When I execute the code, problems appears :

当我执行代码时,出现问题:

$ ./facebook_fetch_coms.py
Traceback (most recent call last):
  File "./facebook_fetch_coms_classic_test.py", line 42, in <module>
    tree = etree.parse(body)
  File "lxml.etree.pyx", line 2957, in lxml.etree.parse (src/lxml/lxml.etree.c:56230)
  File "parser.pxi", line 1533, in lxml.etree._parseDocument (src/lxml/lxml.etree.c:82313)
  File "parser.pxi", line 1562, in lxml.etree._parseDocumentFromURL (src/lxml/lxml.etree.c:82606)
  File "parser.pxi", line 1462, in lxml.etree._parseDocFromFile (src/lxml/lxml.etree.c:81645)
  File "parser.pxi", line 1002, in lxml.etree._BaseParser._parseDocFromFile (src/lxml/lxml.etree.c:78554)
  File "parser.pxi", line 569, in lxml.etree._ParserContext._handleParseResultDoc (src/lxml/lxml.etree.c:74498)
  File "parser.pxi", line 650, in lxml.etree._handleParseResult (src/lxml/lxml.etree.c:75389)
  File "parser.pxi", line 588, in lxml.etree._raiseParseError (src/lxml/lxml.etree.c:74691)
IOError: Error reading file '<?xml version="1.0" encoding="utf-8"?>
<!DOCTYPE html PUBLIC "-//WAPFORUM//DTD XHTML Mobile 1.0//EN" "http://www.wapforum.org/DTD/xhtml-mobile10.dtd">
<html xmlns="http://www.w3.org/1999/xhtml"><head><title>Facebook</title><meta name="description" content="Facebook helps you connect and share with the people in your life."

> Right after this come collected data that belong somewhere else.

-- ==== Sys2Proof/Machine/Fixpoint.lean ====
section
/-! DEFINITION. The weighted fixed point: FIXB, FIXE, ROTATE, RETRACT, their requests to owner nodes and to the group's home module,
and lost requests (03 R55, R56, 06 R106, R119 to R126, 12 R241 to R246). -/

namespace Sys2Proof.Machine

/-! ## Traps of a word -/

/-- Why a word stops: a trap, or a fault of the engine's own access (none). -/
structure WordStop where
  trap : Option Trap
  info : FaultInfo
  deriving DecidableEq, Repr

def WordStop.at_ (t : Trap) (va : Nat) : WordStop := ⟨some t, { FaultInfo.atWord t with va := va }⟩

/-- A header or a slot that cannot be read; access kind 3 read, 4 write (21 R357). -/
def WordStop.hdr (e : HdrErr) (va access : Nat) : WordStop :=
  match e with
  | .trap psn => ⟨some .relhdr, { FaultInfo.atWord .relhdr with va := va, flags := if psn then 24 else 16 }⟩
  | .xlat w => ⟨none, xlatInfo w va access (FaultInfo.atWord .relhdr)⟩

/-- The word traps and keeps what it has done: on resume it goes on from there (R55). -/
def State.stopWord (s : State) (run : Nat) (w : WordStop) : State :=
  match w.trap with
  | some t => s.takeTrap run t w.info
  | none => s.supervisorFault run w.info

def State.setWait (s : State) (run : Nat) (w : Wait) : State :=
  s.modRun run fun r => { r with esc := { r.esc with wait := w } }

/-- Requests leave now. -/
def State.sendWait (s : State) (run : Nat) (w : Wait) : State :=
  s.modRun run fun r => { r with esc := { r.esc with wait := w, sentAt := r.cycles } }

/-! ## Operands -/

/-- Relation list of an index: stratum and header addresses. -/
def State.rlist (s : State) (r : Run) (k : Nat) : Nat × List Nat := (((s.image? r).bind (·.rlists[k]?))).getD (0, [])

/-- The group that FIXB and FIXE name: a register's low bits, or a group-table entry, SELF being the run's own (12 R242). -/
def State.fixGroup (s : State) (r : Run) (gb : BitVec 6) (grp : Nat) : BitVec 20 :=
  if gb ≠ 0 then (r.getG gb).setWidth 20
  else
    let w := ((s.image? r).bind (·.gtab[grp]?)).getD 0
    if w = selfGroup then ((r.selfs.find? fun x => x.1 == grp).map (·.2)).getD 0 else w.setWidth 20

/-- The first header of a list that has no owner binding. -/
def State.noOwner (s : State) (r : Run) (hs : List Nat) : Option Nat := hs.find? fun h => (s.relOwner r.slot h).isNone

/-- Why FIXB cannot begin: a header address that is not aligned (06 R105), or a relation without an owner. -/
def State.fixbStop (s : State) (r : Run) (hs : List Nat) : Option WordStop :=
  match hs.find? (fun h => h % 64 != 0), s.noOwner r hs with
  | some h, _ => some (.at_ .relhdr h)
  | none, some h => some (.at_ .noowner h)
  | none, none => none

/-- Every request of a list not yet sent leaves. -/
def sendAll (acks : List (Bool × Bool)) : List (Bool × Bool) := acks.map fun a => (true, a.2)

/-- Unanswered requests may be sent again. -/
def clearSent (acks : List (Bool × Bool)) : List (Bool × Bool) := acks.map fun a => (a.2, a.2)

/-! ## FIXB (R243) -/

/-- The answer to the contribution of a run of another module: the totals, whether the stratum ends, the pass (log 33). -/
def State.tellTotals (s : State) (f : Flit) (pass : Nat) (t : Nat × Int × Bool) : State :=
  s.replyFlit 8 f 0 0 28 (BitVec.ofNat 512 (t.1 % 2 ^ 64 + (t.2.1 % 2 ^ 64).toNat * 2 ^ 64 + (if t.2.2 then 2 ^ 128 else 0) + pass * 2 ^ 160))

/-- A member's contribution reaches the home module, which applies at most one for each run and pass (R56); that of a FIXB opens the
group's fixpoint (R44). One of the pass before, whose answer was lost, is answered with the totals of that pass. -/
def State.contributeHere (s : State) (g : BitVec 20) (c : Contrib) (pass : Nat) : State :=
  match s.group? g with
  | none => s
  | some x =>
    if !x.members.contains c.run then s
    else match c.back with
      | some f =>
        if pass + 1 = x.pass then s.tellTotals f pass x.totals
        else if pass ≠ x.pass then s
        else s.modGroup g (add c)
      | none => s.modGroup g (add c)
where
  add (c : Contrib) (x : Group) : Group :=
    { x with
      fixOpen := x.fixOpen || !c.atEnd
      sums := if x.sums.any fun y => y.run == c.run then x.sums.map fun y => if y.run = c.run then { y with back := c.back } else y
        else x.sums ++ [c] }
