-- ==== Sys2Proof/Certificates/Slice0/Obligations.lean ====
section
/-! DEFINITION. The statements for the provers, family by family, and the tables in whose terms they speak. -/

namespace Sys2Proof.Machine

/-! ## The tables of the scalar ALU -/

/-- The binary operations of the scalar ALU (05 R84, R85, 10 R199), with their zero-preserving column (04 R66). -/
def binRows : List ((Fab → Instr) × Bool × (W32 → W32 → W32)) :=
  [ (.add, false, fun a b => BitVec.ofInt 32 (a.toInt + b.toInt)),
    (.sub, false, fun a b => BitVec.ofInt 32 (a.toInt - b.toInt)),
    (.mul, true, fun a b => BitVec.ofInt 32 (a.toInt * b.toInt)),
    (.mulh, true, fun a b => BitVec.ofInt 32 (a.toInt * b.toInt / 2 ^ 32)),
    (.mulhu, true, fun a b => BitVec.ofNat 32 (a.toNat * b.toNat / 2 ^ 32)),
    (.div, false, fun a b => if b = 0 then BitVec.ofInt 32 (-1) else BitVec.ofInt 32 (a.toInt.tdiv b.toInt)),
    (.divu, false, fun a b => if b = 0 then BitVec.ofNat 32 (2 ^ 32 - 1) else BitVec.ofNat 32 (a.toNat / b.toNat)),
    (.rem, false, fun a b => if b = 0 then a else BitVec.ofInt 32 (a.toInt.tmod b.toInt)),
    (.remu, false, fun a b => if b = 0 then a else BitVec.ofNat 32 (a.toNat % b.toNat)),
    (.and, true, fun a b => a &&& b),
    (.or, false, fun a b => a ||| b),
    (.xor, false, fun a b => a ^^^ b),
    (.andn, true, fun a b => a &&& ~~~b),
    (.shl, true, fun a b => BitVec.ofNat 32 (a.toNat * 2 ^ (b.toNat % 32))),
    (.shr, true, fun a b => BitVec.ofNat 32 (a.toNat / 2 ^ (b.toNat % 32))),
    (.sar, true, fun a b => BitVec.ofInt 32 (a.toInt / 2 ^ (b.toNat % 32))),
    (.rol, true, fun a b => a.rotateLeft (b.toNat % 32)),
    (.ror, true, fun a b => a.rotateRight (b.toNat % 32)),
    (.min, false, fun a b => if a.toInt ≤ b.toInt then a else b),
    (.max, false, fun a b => if b.toInt ≤ a.toInt then a else b),
    (.minu, false, fun a b => if a.toNat ≤ b.toNat then a else b),
    (.maxu, false, fun a b => if b.toNat ≤ a.toNat then a else b),
    (.ceq, false, fun a b => if a = b then 1 else 0),
    (.cne, false, fun a b => if a = b then 0 else 1),
    (.clt, false, fun a b => if a.toInt < b.toInt then 1 else 0),
    (.cle, false, fun a b => if a.toInt ≤ b.toInt then 1 else 0),
    (.cgt, false, fun a b => if b.toInt < a.toInt then 1 else 0),
    (.cge, false, fun a b => if b.toInt ≤ a.toInt then 1 else 0),
    (.cltu, false, fun a b => if a.toNat < b.toNat then 1 else 0),
    (.cgeu, false, fun a b => if b.toNat ≤ a.toNat then 1 else 0) ]

/-- Every instruction of the scalar ALU with its zero-preserving column. -/
def aluRows : List ((Fab → Instr) × Bool) :=
  binRows.map (fun r => (r.1, r.2.1)) ++ [(.clz, false), (.popc, true), (.mov, true), (.agen, false)]

/-! ## The table of the elementwise vector instructions -/

/-- The elementwise instructions of the vector pipe (11 R211 to R215, R222 to R228): whether elided runs pass in the form at hand (VQUANT
is zero-preserving in a and b together, and its b of MOD 0b01 is a VK register), and the result of one lane from the channels and the
lanes of its operands; a lane is masked when one that `shared` names is. -/
def vecRows : List ((Fab → Instr) × (FireIn → Bool) × (FireIn → List Chan → List (Option W32) → LaneRes)) :=
  [ (.vadd, (fun _ => false), lane2 XVal.add fun _ a b => BitVec.ofInt 32 (a.toInt + b.toInt)),
    (.vsub, (fun _ => false), lane2 XVal.sub fun _ a b => BitVec.ofInt 32 (a.toInt - b.toInt)),
    (.vmul, (fun _ => true), shared [0, 1] (lane2 XVal.mul fun _ a b => BitVec.ofInt 32 (a.toInt * b.toInt))),
    (.vfma, (fun _ => true), fmaLane false),
    (.vfms, (fun _ => true), fmaLane true),
    (.vmin, (fun _ => false), lane2 XVal.min minW),
    (.vmax, (fun _ => false), lane2 XVal.max maxW),
    (.vabs, (fun _ => true), shared [0] (lane1 XVal.abs absW)),
    (.vneg, (fun _ => true), shared [0] (lane1 XVal.neg fun _ a => BitVec.ofInt 32 (-a.toInt))),
    (.vcmp, (fun _ => false), cmpLane),
    (.vblend, (fun _ => false), blendLane),
    (.vand, (fun _ => true), shared [0, 1] (lane2 XVal.add fun _ a b => a &&& b)),
    (.vor, (fun _ => false), lane2 XVal.add fun _ a b => a ||| b),
    (.vxor, (fun _ => false), lane2 XVal.add fun _ a b => a ^^^ b),
    (.vshl, (fun _ => true), shared [0] fun x => lane2 XVal.add (fun _ a b => vshlW (x.imm 8 8 == 1) a b) x),
    (.vcvt, (fun _ => true), cvtLane),
    (.vscale, (fun _ => true), scaleLane),
    (.vrcp, (fun _ => false), seedLane seedRcp),
    (.vrsq, (fun _ => false), seedLane seedRsq),
    (.vexp2, (fun _ => false), expLane exp2With),
    (.vlog2, (fun _ => false), expLane log2With),
    (.vsfn, (fun _ => false), sfnLane),
    (.vsfnD, (fun _ => true), sfnDLane),
    (.vquant, (fun x => x.md != 1), quantLane),
    (.vdeq, (fun _ => false), deqLane) ]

The goal is first to get the link with id=see_prevwith lxml, then using a while loop to open all comments, to finally fetch all messages in a file. Any help will be very appreciated !

目标是首先使用id=see_prevwith获取链接lxml,然后使用 while 循环打开所有评论,最后获取文件中的所有消息。任何帮助将不胜感激!

Edit: I use Python 2.7.2 on archlinux x86_64 and lxml 2.3.3.

编辑:我在 archlinux x86_64 和 lxml 2.3.3 上使用 Python 2.7.2。

采纳答案by kindall

This is your problem:

这是你的问题:

tree = etree.parse(body)

The documentationsays that "sourceis a filename or file object containing XML data." You have provided a string, so lxml is taking the text of your HTTP response body as the nameof the file you wish to open. No such file exists, so you get an IOError.

文件说:“source是一个包含XML数据的文件名或文件对象。” 您提供了一个字符串,因此 lxml 将您的 HTTP 响应正文的文本作为您要打开的文件的名称。不存在这样的文件,所以你会得到一个IOError.

The error message you get even says "Error reading file" and then gives your XML string as the name of the file it's trying to read,which is a mighty big hint about what's going on.

您收到的错误消息甚至说“错误读取文件”,然后将您的 XML 字符串作为它试图读取的文件名称,这是一个关于正在发生的事情的强大提示。

You probably want etree.XML(), which takes input from a string. Or you could just do tree = etree.parse(res)to read directly from the HTTP request into lxml (the result of opener.open()is a file-like object, and etree.parse()should be perfectly happy to consume it).

您可能想要etree.XML(),它从字符串中获取输入。或者你可以tree = etree.parse(res)直接从 HTTP 请求中读取到 lxml(结果opener.open()是一个类似文件的对象,并且etree.parse()应该非常乐意使用它)。